What is the usual magnification and resolution of an SEM?

A

Magnification: 300 000x
Resolution: 20nm

88
Q

What is a disadvantage of the SEM?

A

It has less magnification and resolution power than the TEM.

89
Q

What are the photographs taken through electron microscopes called?

A

Electron micrographs

90
Q

New imaging techniques results in?

A

News possibilities for research at the cellular level.

91
Q

What is gene mapping?

A

Gene mapping is the decoding of a species’ genome.

92
Q

What is a genome?

A

All of the information contained in a species’ DNA.

93
Q

In 2001, the H__________ G___________P______ published a map of the entire h_________ g ___________

A

Human Genome Project, human genome

94
Q

What can the knowledge of the human genome do?

A

It can help us understand where cancer and other diseases come from/how to treat them.

95
Q

What can the gene mapping of crop plants result in? Does everyone agree with it?

A

It can result in new varieties of plants, which more resistance to certain environments.

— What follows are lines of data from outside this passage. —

/-- A watermark becomes 0 by the host; while a launch is bound to it the clear is refused with a queue-error event (R321,
R333). -/
def hostClear (s : State) (w : Nat) : State :=
  if !hostWmk s w then s else
  let s := countWmk s w
  if wmkBound s w then postEvent s 1 (w % 160 / 40) (BitVec.ofNat 64 w) 3
  else { s with wmk := tabSet 0 s.wmk w 0 }

/-- HOST_WATERMARK_CLEAR: the host writes the clear word of a watermark (R332). -/
def execHostWatermarkClear (n : BitVec 8) (s : State) : Host.Outcome State Fault Refusal :=
  .next (driverArrives s (0x20800 + 8 * n.toNat) 0 (fun s => hostClear s n.toNat))

/-! ## Commands from a peer -/

/-- The injector of a port inverts one bit of a transfer that has the byte, and disarms (R342). -/
def inject (s : State) (port : Nat) (l : List Byte) : State × List Byte :=
  let p := tabGet {} s.ports port
  let off := fieldOf p.inj 0 16
  if p.inj.getLsbD 63 ∧ off < l.length then
    ({ s with ports := tabPut s.ports port { p with inj := p.inj &&& 0x7FFFFFFFFFFFFFFF#64 } },
      l.set off (l.getD off 0 ^^^ BitVec.ofNat 8 (2 ^ fieldOf p.inj 16 3)))
  else (s, l)

/-- A page in which an arriving command acts is being moved: its delivery is still to come (R287). -/
def arrivalMoving (s : State) (cmd : RemoteCmd) : Bool :=
  match cmd with
  | .xfer ctx ra l _ => rangeMoving s ctx ra.toNat l.length
  | .lacq ctx ra _ | .lrel ctx ra _ | .unlatch ctx ra _ => rangeMoving s ctx ra.toNat 8
  | .publish _ _ | .arrive _ _ _ | .domainLost _ _ => false

/-- A router on the way of an arriving command, or of the walks it needs, has stopped: its delivery is still to come (R307). -/
def arrivalStuck (s : State) (o : Origin) (cmd : RemoteCmd) : Bool :=
  let at' (ctx va n : Nat) (need : Need) : Bool := (pagesOf va n).any (fun p => walkStuck s o.tile o.owner ctx p.1 ||
    (xlateVia s o ctx p.1 need).any (fun a => rangeStuck s o.tile a p.2))
  match cmd with
  | .xfer ctx ra l _ => at' ctx ra.toNat l.length needW
  | .lacq ctx ra _ | .lrel ctx ra _ | .unlatch ctx ra _ => at' ctx ra.toNat 8 needRW
  | .publish w _ => stuckTo s o.tile (wmkTile w.toNat)
  | .arrive launch lvl group => stuckTo s o.tile (barrierTile launch.toNat lvl group.toNat)
  | .domainLost _ _ => false

/-- A remote thread's acquire is given up: it waits no more (R340). -/
def dropRemoteWaiter (s : State) (port ctx : Nat) (ra : Word) (tag : BitVec 56) : State :=
  match xlateDirect s 0 ctx ra.toNat needRW with
  | some pa => { s with waiters := s.waiters.filter (fun w => ¬ (w.port = some port ∧ w.tag = tag ∧ w.pa = pa)) }
  | none => s
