/-- The table a launch keeps for an address: as first read (R344). -/
def groupFor (s : State) (t : Thread) (va : Nat) : Option (List Byte) :=
  match (launchOf s t.launch).bind (fun l => (l.groups.find? (fun x => x.1.toNat = va)).map (fun x => x.2)) with
  | some g => some g
  | none => readGroup s t va

/-- The launch keeps a table that it has read; a table of the same GID of a launch that was lost is forgotten. -/
def keepGroup (s : State) (launch va : Nat) (g : List Byte) : State :=
  modLaunch { s with lostTables := s.lostTables.filter (fun x => gtGid x ≠ gtGid g) } launch (fun l => if l.groups.any (fun x => x.1.toNat = va) then l
    else { l with groups := l.groups ++ [(BitVec.ofNat 64 va, g)] })

/-! ## Hand-off (R343) -/

/-- The collective-command trap with its reason. -/
def collTrap (s : State) (e : Entry) (r : Nat) : Res := .trap s causeColl (BitVec.ofNat 64 r) e.k

/-- What a COLL entry's hand-off comes to before its bank: a reason, with the table if it was read by then, or the descriptor
and its table. -/
inductive CollCheck where
  | bad (reason : Nat) (read : Option (Nat × List Byte))
  | ok (desc group : List Byte)

/-- A launch keeps a table for an address. -/
def keepsGroup (s : State) (t : Thread) (va : Nat) : Bool :=
  (launchOf s t.launch).any (fun l => l.groups.any (fun x => x.1.toNat = va))

/-- The ranges that the lists of a table's members take. -/
def listTouches (ctx : Nat) (g : List Byte) : List Touch :=
  (List.range (min 3 (gtNlev g))).map (fun l => ⟨ctx, gtMembers g l, 4 * gtNmem g l, needR⟩)

/-- The pages that the hand-off of COLL entry `id` reads, and that of its status record, are translated through the cluster's cache, the table's
only where the launch does not keep it: false while one of them waits (R279, R285). -/
def touchColl (s : State) (cl : Nat) (t : Thread) (id va : Nat) : Bool × State :=
  match touchRanges s cl t.uid id [⟨t.ctx, va, 64, needR⟩] with
  | (false, s) => (false, s)
  | (true, s) =>
    match readVirt s t.uid t.ctx va 64 with
    | .noPage _ | .fenced _ | .poison _ => (true, s)
    | .bytes d =>
      let kept := keepsGroup s t (cdGroup d)
      match touchRanges s cl t.uid id ((if kept then [] else [⟨t.ctx, cdGroup d, 72, needR⟩]) ++ statusTouch t.ctx (cdStatus d)) with
      | (false, s) => (false, s)
      | (true, s) =>
        if kept then (true, s) else
        match readVirt s t.uid t.ctx (cdGroup d) 72 with
        | .bytes g => touchRanges s cl t.uid id (listTouches t.ctx g)
        | .noPage _ | .fenced _ | .poison _ => (true, s)

/-- The hand-off checks in order. -/
def collCheck (s : State) (t : Thread) (e : Entry) : CollCheck :=
  let a := e.cap.xa.toNat
  if a % 64 ≠ 0 then .bad 0 none else
  match readVirt s t.uid t.ctx a 64 with
  | .noPage _ | .fenced _ | .poison _ => .bad 0 none
  | .bytes d =>
    if !zeroAt d 52 12 ∨ cdCount d = 0 ∨ 2 ^ 32 ≤ cdCount d ∨ cdEfb d % 8 ≠ 0 then .bad 1 none
    else if cdGroup d % 8 ≠ 0 then .bad 2 none
    else match groupFor s t (cdGroup d) with
      | none => .bad 2 none
      | some g =>
        if ¬ t.flat ∈ gtList g 0 then .bad 2 (some (cdGroup d, g))
        else if cdStatus d = 0 ∨ cdStatus d % 16 ≠ 0 ∨ !writableVirt s t.uid t.ctx (cdStatus d) 16 then .bad 3 (some (cdGroup d, g))
        else .ok d g

/-- The bank of a codebook generation. -/
def bankOf (s : State) (gen : IWord) : Option Bank := s.banks.find? (fun b => b.gen = gen)

/-- What the checks make of a COLL entry, and its codebook's bank (R347). A table that has been read is kept, whatever comes of the
entry (R344; log 92). -/
def collHandOff (s : State) (tid : Nat) (t : Thread) (e : Entry) : Res :=
  match collCheck s t e with
  | .bad r none => collTrap s e r
  | .bad r (some (va, g)) => collTrap (keepGroup s t.launch va g) e r
  | .ok d g =>
    if (bankOf s (gtGen g)).isNone then .wait (keepGroup s t.launch (cdGroup d) g)
    else
      let s := keepGroup (countVirt s t.uid t.ctx e.cap.xa.toNat 64) t.launch (cdGroup d) g
      let c : LCmd := { uid := e.uid, instr := e.instr, cap := e.cap, desc := d, k := e.k, hnd := e.hnd }
      .done (modThread s tid (fun t => { t with lq := t.lq ++ [c] }))

/-- A COLL entry at vcp: a free link-queue entry, then its pages, its checks and its bank. -/
def collAtVcp (s : State) (tid : Nat) (t : Thread) (e : Entry) : Res :=
  if 16 ≤ t.lq.length then .wait s else
  match touchColl s (tid / 4) t e.uid e.cap.xa.toNat with
  | (false, s) => .wait s
  | (true, s) => collHandOff s tid t e

/-- A queue holds a COLL of a generation. -/
def queueHasGen (s : State) (launch : Nat) (lq : List LCmd) (gen : IWord) : Bool :=
  lq.any (fun c => isColl c.instr && (cmdGroup s launch c).any (fun g => gtGen g = gen))

/-- A generation has a contribution in flight: that of a collective, or of a COLL that has been handed off (R347). -/
def bankBusy (s : State) (gen : IWord) : Bool :=
  s.colls.any (fun c => gtGen c.table = gen && c.table ≠ []) || s.threads.any (fun e => queueHasGen s e.2.launch e.2.lq gen) ||
  s.clusters.any (fun e => e.2.tracker.any (fun r => queueHasGen s r.launch r.lq gen)) ||
  s.launches.any (fun l => l.saved.any (fun v => queueHasGen s l.id v.lq gen))

/-- The older of two loaded generations has a contribution in flight, so that no bank is free (R347). -/
def banksFull (s : State) : Bool := decide (s.banks.length = 2) && s.banks.head?.any (fun b => bankBusy s b.gen)

/-- A codebook is read into a bank, the older one where both are loaded; one that does not read or is all zero breaks R344. -/
def loadBank (s : State) (tid : Nat) (t : Thread) (e : Entry) (g : List Byte) : State :=
  match readVirt s t.uid t.ctx (gtCb g) 512 with
  | .bytes l =>
    let levels := (List.range 256).map (fun i => sfieldAt l (2 * i) 2)
    if levels.all (fun v => v = 0) then vectorTrap s tid causeColl 2 e.k false
    else { countVirt s t.uid t.ctx (gtCb g) 512 with
           banks := (if s.banks.length = 2 then s.banks.drop 1 else s.banks) ++ [{ gen := gtGen g, levels := levels }] }
  | .noPage _ | .fenced _ | .poison _ => vectorTrap s tid causeColl 2 e.k false

/-- The codebook of a COLL that waits at vcp is loaded, once its pages have been translated. -/
def loadFor (s : State) (tid : Nat) (t : Thread) (e : Entry) : State :=
  match touchColl s (tid / 4) t e.uid e.cap.xa.toNat with
  | (false, s) => s
  | (true, s) =>
    match collCheck s t e with
    | .bad _ _ => s
    | .ok d g =>
      if (bankOf s (gtGen g)).isSome || banksFull s then s else
      match touchRanges (keepGroup s t.launch (cdGroup d) g) (tid / 4) t.uid e.uid [⟨t.ctx, gtCb g, 512, needR⟩] with
      | (false, s) => s
      | (true, s) => loadBank s tid t e g
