/-- Step 1: tiles and slots are bound and filled; answers the thread's names and tile queue with the new hardware. -/
def restoreUnits (s : State) (cl : Nat) (v : Saved) : State × Tab Nat × Tab Nat × List TEntry :=
  let c := clusterOf s cl
  let tile := some (tileOfCluster cl)
  let tl := (((List.range 16).filter (fun k => ¬ k ∈ c.tileBusy)).take (tilesNeeded v).length)
  let sl := ((freeSlots c).take (slotsNeeded v).length)
  let tmap := renumber (tilesNeeded v) tl
  let smap := renumber (slotsNeeded v) sl
  let slot (n : Nat) : CSlot :=
    let bytes := (areaBytes s tile v (0x40000 + 8192 * n) 8192).zipIdx.foldl (fun m b => tabSet 0 m b.2 b.1) []
    let w (k : Nat) : Word := areaWord s tile v (0x400 + 24 * n + 8 * k)
    let x : CSlot := { bytes := bytes, info := w 0, stctl := w 1, stloss := w 2 }
    if miStr (w 0) then { strain x (w 1) (w 2) with info := w 0 } else x
  let c := { c with tileBusy := tl.foldl setAdd c.tileBusy, slotBusy := sl.foldl setAdd c.slotBusy }
  let c := v.t.foldl (fun (c : Cluster) (e : Nat × Nat) => tilePairs.foldl (fun c x =>
    setTileElem c (tmap e.2) x.1 x.2 (areaNat s tile v (0x20000 + 16384 * e.1 + 256 * x.1 + 4 * x.2) 4)) c) c
  let c := { c with slots := v.q.foldl (fun (m : Tab CSlot) (e : Nat × Nat) => tabPut m (smap e.2) (slot e.1)) c.slots }
  let c := { c with slots := v.spare.foldl (fun (m : Tab CSlot) (e : Nat × CSlot) => tabPut m (smap e.1) e.2) c.slots }
  (setCluster s cl c, v.t.map (fun e => (e.1, tmap e.2)), v.q.map (fun e => (e.1, smap e.2)),
    v.tq.map (fun e => { e with tile := if e.tile < 16 then tmap e.tile else e.tile, slots := e.slots.map smap }))

/-- Step 2: lines come back from the image, dirty elements of other lines get their bytes back (log 30), and the other elements
of lines that were not full are fetched again. -/
def restoreLines (s : State) (tid : Nat) (v : Saved) : State :=
  match threadAt s tid with
  | none => s
  | some t =>
    let c := clusterOf s (tid / 4)
    let tile := some (tileOfCluster (tid / 4))
    let put (sp : Tab Byte) (l : Nat) : Tab Byte := spWrite sp (128 * l) (areaBytes s tile v (0x100000 + 128 * l) 128)
    let sp := t.h.foldl (fun sp e => ((regionLines e.2).filter (fun l => savedLine s tile v l = 1)).foldl put sp) c.scratch
    let sp := v.dirty.foldl (fun sp e => tabSet 0 sp e.1 e.2) sp
    let s := setCluster s (tid / 4) { c with scratch := sp }
    t.h.foldl (fun s e =>
      match threadAt s tid with
      | none => s
      | some t =>
        if blkMode e.2.blk = modeWo ∨ blkMode e.2.blk = modeAcc then s else
        let slots := (List.range (boxV e.2.blk)).filter (fun k => savedLine s tile v (slotLine e.2 k) ≠ 1 ∧ ¬ k ∈ e.2.dirty)
        let (s, t) := refetch s tid t e.1 e.2 slots
        setThread s tid t) s

/-- The counter registers of a save area. -/
def savedCounters (s : State) (tile : Option Nat) (v : Saved) : Tab KReg :=
  (List.range 8).foldl (fun ks k =>
    let r := areaBytes s tile v (0x280 + 16 * k) 16
    let link := fieldAt r 4 1
    let reg : KReg := { value := fieldAt r 0 4, extent := fieldAt r 8 8, link := if link < 8 then some link else none }
    tabSet {} ks k reg) []

/-- One thread is restored in its slot (R293 steps 1 to 6), as the context-save engine reads its area from the slot's tile: what does
not get there is a free value (R7, R10, R312; log 37). Releases held over the save go on from there. -/
def restoreThread (s : State) (l : Launch) (v : Saved) (tid : Nat) (lane : Option Nat) : State :=
  let tile := some (tileOfCluster (tid / 4))
  let (s, ts, qs, tq) := restoreUnits s (tid / 4) v
  let ks := savedCounters s tile v
  let vext := (List.range 32).foldl (fun m n => tabSet 0 m n (areaNat s tile v (0x380 + 4 * n) 4)) []
  let vs := vext.foldl (fun m e => tabSet 0 m e.1 (BitVec.ofNat 16384 (areaNat s tile v (0x10000 + 2048 * e.1) (64 * e.2)))) []
  let ps := (List.range 7).foldl (fun m n =>
    tabSet 0 m (n + 1) (BitVec.ofNat 16384 (areaNat s tile v (0x6000 + 2048 * (n + 1)) 2048))) []
  let xs := (List.range 31).foldl (fun m n => tabSet 0 m (n + 1) (areaWord s tile v (0x100 + 8 * (n + 1)))) []
  let bwait := if areaNat s tile v 0x21 1 = 1 then some (areaNat s tile v 0x22 1, areaNat s tile v 0x24 4) else none
  let t : Thread :=
  { uid := v.uid, launch := l.id, ctx := l.ctx, flat := v.flat, idx := v.idx,
    weight := lvlWeight (recLevel l.raw 0), lgrp := lane, area := v.area, x := xs, pc := areaWord s tile v 0x18,
    csr := csrOfWords (fun i => areaWord s tile v (0x200 + 8 * i)), v := vs, vext := vext, p := ps, kpush := ks, kcomm := ks,
    h := savedRegs s tile v, t := ts, q := qs, tq := tq, lq := v.lq, held := v.held,
    latches := savedLatches s tile v, remote := v.remote,
    vrelPushed := v.vrelPushed, vreleased := v.vreleased, barrWait := bwait, lost := v.lost }
  let vq := savedQueue s tile v
  let s := setThread { s with releases := s.releases.map (fun r => if r.owner = v.uid then { r with thread := tid } else r) } tid t
  let c := clusterOf s (tid / 4)
  let s := setCluster s (tid / 4) { c with deficit := tabErase c.deficit (tid % 4) }
  let s := vext.foldl (fun s e => rsTake s (tid / 4) (tid % 4) e.1 0) s
  let s := (List.range 7).foldl (fun s n => rsTagMask s (tid / 4) (tid % 4) (n + 1)) s
  repush (restoreLines s tid v) tid vq
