/-- A request had left its cluster: nothing that a strong access waits for was outstanding (R235). -/
def hadLeft (s : State) (r : Req) : Bool := !r.strong || !requestWaits s r

/-- Requests and publications of the tile's clusters: one that had left its cluster and that another router had accepted still performs,
and belongs to no launch any more; any other is dropped, and so are the walks of the tile's clusters (R313; log 33). -/
def settleRequestsOf (s : State) (tile : Nat) : State :=
  let s := settleReleasesOf s tile
  { s with
    inflight := s.inflight.filterMap (fun (r : Req) =>
      if tileOfCluster r.cluster ≠ tile then some r
      else if Config.accepted r.uid && hadLeft s r then some { r with launch := 0 } else none),
    pubs := s.pubs.filterMap (fun (p : Pub) =>
      if tileOfOwner s p.owner ≠ some tile then some p
      else if Config.accepted p.uid && releaseReady s p.owner p.uid then some { p with launch := 0 } else none),
    walks := s.walks.filter (fun w => tileOfCluster w.cl ≠ tile) }

/-- Every launch with work on the tile's clusters ends with domain loss. -/
def endLaunchesOn (s : State) (tile : Nat) : State :=
  (launchesOn s tile).foldl (fun (s : State) (x : Nat × Nat) => endLaunch s x.1 4 tile x.2 0 0 0) (settleRequestsOf s tile)

/-- Latch releases bound for a slice of the tile are lost, and their threads hold the latch no more; publications bound for it come back
fenced, and their commands fail (R223, R313, R320). -/
def settleReleasesTo (s : State) (tile : Nat) : State :=
  let gone := s.releases.filter (fun r => tileOfSlice (homeOf r.pa) = tile)
  let pubs := s.pubs.filter (fun p => wmkTile p.wmk = tile)
  let s := gone.foldl (fun (s : State) r => { s with
    releases := s.releases.erase r,
    threads := s.threads.map (fun (e : Nat × Thread) =>
      (e.1, if e.2.uid = r.owner then { e.2 with latches := e.2.latches.erase r.addr } else e.2)) }) s
  pubs.foldl (fun (s : State) p => modCmd { s with pubs := s.pubs.erase p } p.uid (fun c => { c with failed := 3 })) s

/-- Received host accesses bound for a slice of the tile: a write of a queue's control block or of a watermark is lost, of a write of
memory what goes there, and a read completes with Completer Abort (R223, R313, R331). -/
def settleHostTo (s : State) (tile : Nat) : State :=
  let hits (x : HostReq) : Bool := decide (tile ∈ hostTiles s x.op)
  let after (x : HostReq) : Option HostReq :=
    if !hits x then some x else
    match x.op with
    | .write bar _ _ _ => if bar = 0 then none else some { x with gone := x.gone ++ [tile] }
    | .tail _ _ | .enable _ _ | .disable _ | .read _ _ _ => none
  { s with
    hostReads := s.hostReads ++ (s.posted.filter (fun x => !isHostWrite x.op && hits x)).map (fun _ => .abort),
    posted := s.posted.filterMap after }

/-- What is bound for a slice of the tile: a store, write-back or atomic on its way is lost, and a fetch comes back fenced
(R313). -/
def settleRequestsTo (s : State) (tile : Nat) : State :=
  let back (f : Fetch) : Fetch := match f.state with
    | .sent pa => if tileOfSlice (homeOf pa) = tile then { f with state := .bad } else f
    | .walk | .data _ | .noPage | .bad => f
  { s with
    inflight := s.inflight.filter (fun r => tileOfSlice (homeOf (reqSpan r.kind).1) ≠ tile),
    threads := s.threads.map (fun (e : Nat × Thread) => (e.1, { e.2 with
      recomps := e.2.recomps.map (fun (r : Recomp) => { r with fetches := r.fetches.map back }) })) }
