-- ==== Sys2Proof/Machine/Vbpl.lean ====
section
/-! DEFINITION. VBPL (R161, R162): bit operations and bit-plane elements, and the pushes. -/

namespace Sys2Proof.Machine

/-- One bits of a w-bit pattern. -/
def popcBits (w a : Nat) : Nat := ((List.range w).filter (fun i => a.testBit i)).length

/-- The plane count an eB value gives: as s8, held to 0 to 8 (R162). -/
def planeCount (eb : Nat) : Nat := (min (max (signedOf 8 eb) 0) 8).toNat

/-- pext: the first p planes, sign kept. -/
def bplPext (p a : Nat) : Nat := patternOf 8 (signedOf 8 a / 2 ^ (8 - p))
/-- pins: the low p bits of a above the low 8 − p bits of d. -/
def bplPins (p a d : Nat) : Nat := a % 2 ^ p * 2 ^ (8 - p) + d % 2 ^ (8 - p)
/-- pmac: a scaled, plus d, clamped to s8. -/
def bplPmac (p a d : Nat) : Nat := patternOf 8 (max (-128) (min 127 (signedOf 8 a * 2 ^ (8 - p) + signedOf 8 d)))

/-- The lane work of a VBPL entry. -/
def vbplWork (t : Thread) (e : Entry) : Option Work :=
  let two (d a b : Reg) (p : PReg) (ty : ElemTy) (f : Nat → Nat → Nat) : Option Work :=
    some (.groups d.toNat p.toNat ty.bits (fun i => f (elem t a.toNat ty.bits i) (elem t b.toNat ty.bits i)))
  let one (d a : Reg) (p : PReg) (ty : ElemTy) (f : Nat → Nat) : Option Work :=
    some (.groups d.toNat p.toNat ty.bits (fun i => f (elem t a.toNat ty.bits i)))
  let plane (d a : Reg) (p : PReg) (f : Nat → Nat → Nat → Nat) : Option Work :=
    let n := planeCount ((e.eb.getD 0).toNat % 256)
    some (.groups d.toNat p.toNat 8 (fun i => f n (elem t a.toNat 8 i) (elem t d.toNat 8 i)))
  match e.instr with
  | .vbplAnd d a b p ty => two d a b p ty (fun x y => x &&& y)
  | .vbplOr d a b p ty => two d a b p ty (fun x y => x ||| y)
  | .vbplXor d a b p ty => two d a b p ty (fun x y => x ^^^ y)
  | .vbplAndn d a b p ty => two d a b p ty (fun x y => x &&& (2 ^ ty.bits - 1 - y))
  | .vbplNot d a p ty => one d a p ty (fun x => 2 ^ ty.bits - 1 - x)
  | .vbplSll d a b p ty => two d a b p ty (fun x y => if ty.bits ≤ y then 0 else x * 2 ^ y % 2 ^ ty.bits)
  | .vbplSrl d a b p ty => two d a b p ty (fun x y => if ty.bits ≤ y then 0 else x / 2 ^ y)
  | .vbplSra d a b p ty => two d a b p ty (fun x y => sraBits ty.bits x (min y ty.bits))
  | .vbplPopc d a p ty => one d a p ty (popcBits ty.bits)
  | .vbplPext d a _ p => plane d a p (fun n x _ => bplPext n x)
  | .vbplPins d a _ p => plane d a p bplPins
  | .vbplPmac d a _ p => plane d a p bplPmac
  | _ => none

/-! The pushes (R22, R26). -/

def execVbplAnd (d a b : Reg) (p : PReg) (t : ElemTy) (σ : State) : Host.Outcome State Fault Refusal :=
  .next (pushCur σ (.vbplAnd d a b p t))
def execVbplOr (d a b : Reg) (p : PReg) (t : ElemTy) (σ : State) : Host.Outcome State Fault Refusal :=
  .next (pushCur σ (.vbplOr d a b p t))
def execVbplXor (d a b : Reg) (p : PReg) (t : ElemTy) (σ : State) : Host.Outcome State Fault Refusal :=
  .next (pushCur σ (.vbplXor d a b p t))
def execVbplAndn (d a b : Reg) (p : PReg) (t : ElemTy) (σ : State) : Host.Outcome State Fault Refusal :=
  .next (pushCur σ (.vbplAndn d a b p t))
def execVbplNot (d a : Reg) (p : PReg) (t : ElemTy) (σ : State) : Host.Outcome State Fault Refusal :=
  .next (pushCur σ (.vbplNot d a p t))
def execVbplSll (d a b : Reg) (p : PReg) (t : ElemTy) (σ : State) : Host.Outcome State Fault Refusal :=
  .next (pushCur σ (.vbplSll d a b p t))
def execVbplSrl (d a b : Reg) (p : PReg) (t : ElemTy) (σ : State) : Host.Outcome State Fault Refusal :=
  .next (pushCur σ (.vbplSrl d a b p t))
def execVbplSra (d a b : Reg) (p : PReg) (t : ElemTy) (σ : State) : Host.Outcome State Fault Refusal :=
  .next (pushCur σ (.vbplSra d a b p t))
def execVbplPopc (d a : Reg) (p : PReg) (t : ElemTy) (σ : State) : Host.Outcome State Fault Refusal :=
  .next (pushCur σ (.vbplPopc d a p t))
def execVbplPext (d a b : Reg) (p : PReg) (σ : State) : Host.Outcome State Fault Refusal :=
  .next (pushCur σ (.vbplPext d a b p))
def execVbplPins (d a b : Reg) (p : PReg) (σ : State) : Host.Outcome State Fault Refusal :=
  .next (pushCur σ (.vbplPins d a b p))
def execVbplPmac (d a b : Reg) (p : PReg) (σ : State) : Host.Outcome State Fault Refusal :=
  .next (pushCur σ (.vbplPmac d a b p))

end Sys2Proof.Machine
end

No, not everyone agrees with it; ethical issues have been raised about how this can be used in the future and the dangers of genetically modified food.

96
Q

What is an open system?

A

It must interact with its environment to maintain its existence; it can exchange both matter and energy with its surroundings.

97
Q

What type of system is a cell?

A

An open system.

98
Q

Explain the process of cell-to-cell communication. What are transmitters? Receptors?

A

Messenger molecules (transmitters) from other cells travel through the bloodstream and attach to specialized molecules on the surface of the target cell (called receptors).

99
Q

Explain how transmitters and receptors can resemble a lock and key.

A

Only transmitters with the right shape can dock at a particular receptor.

100
Q

What is a hormone? What kind of chemical is it? Give an example.

A

Hormones are a transmitter chemical that are produced somewhere in your body and act on a different part.
Eg. adrenaline is produced in your brain but acts all over your body.

101
Q

True or false: certain viruses/bacteria can mimic harmless molecules.

A

True

102
Q

How can an immune system fight invaders?

A

It must identify them based on the markers on their cell membranes.

103
Q

The understanding of cell communication allows us to…? (3 points)

A
  • Diagnose diseases carried by viruses/bacteria
  • Diagnose diseases of the immune system
  • Make more targeted, more effective medications
104
Q

What is x-ray crystallography? How has it helped to advance biology?

A

It uses x-rays, computers, and sensors to allow scientists to learn the details of molecular structure and help understand how molecules work. It was essential to the studies that led to the model of the DNA molecule.

105
Q

How is GFP technology advancing genetic studies?

A

It is being used to study degenerative diseases like Huntington’s, Alzheimer’s, and Parkinson’s. Scientists compare healthy tissue and tissue affected by these diseases.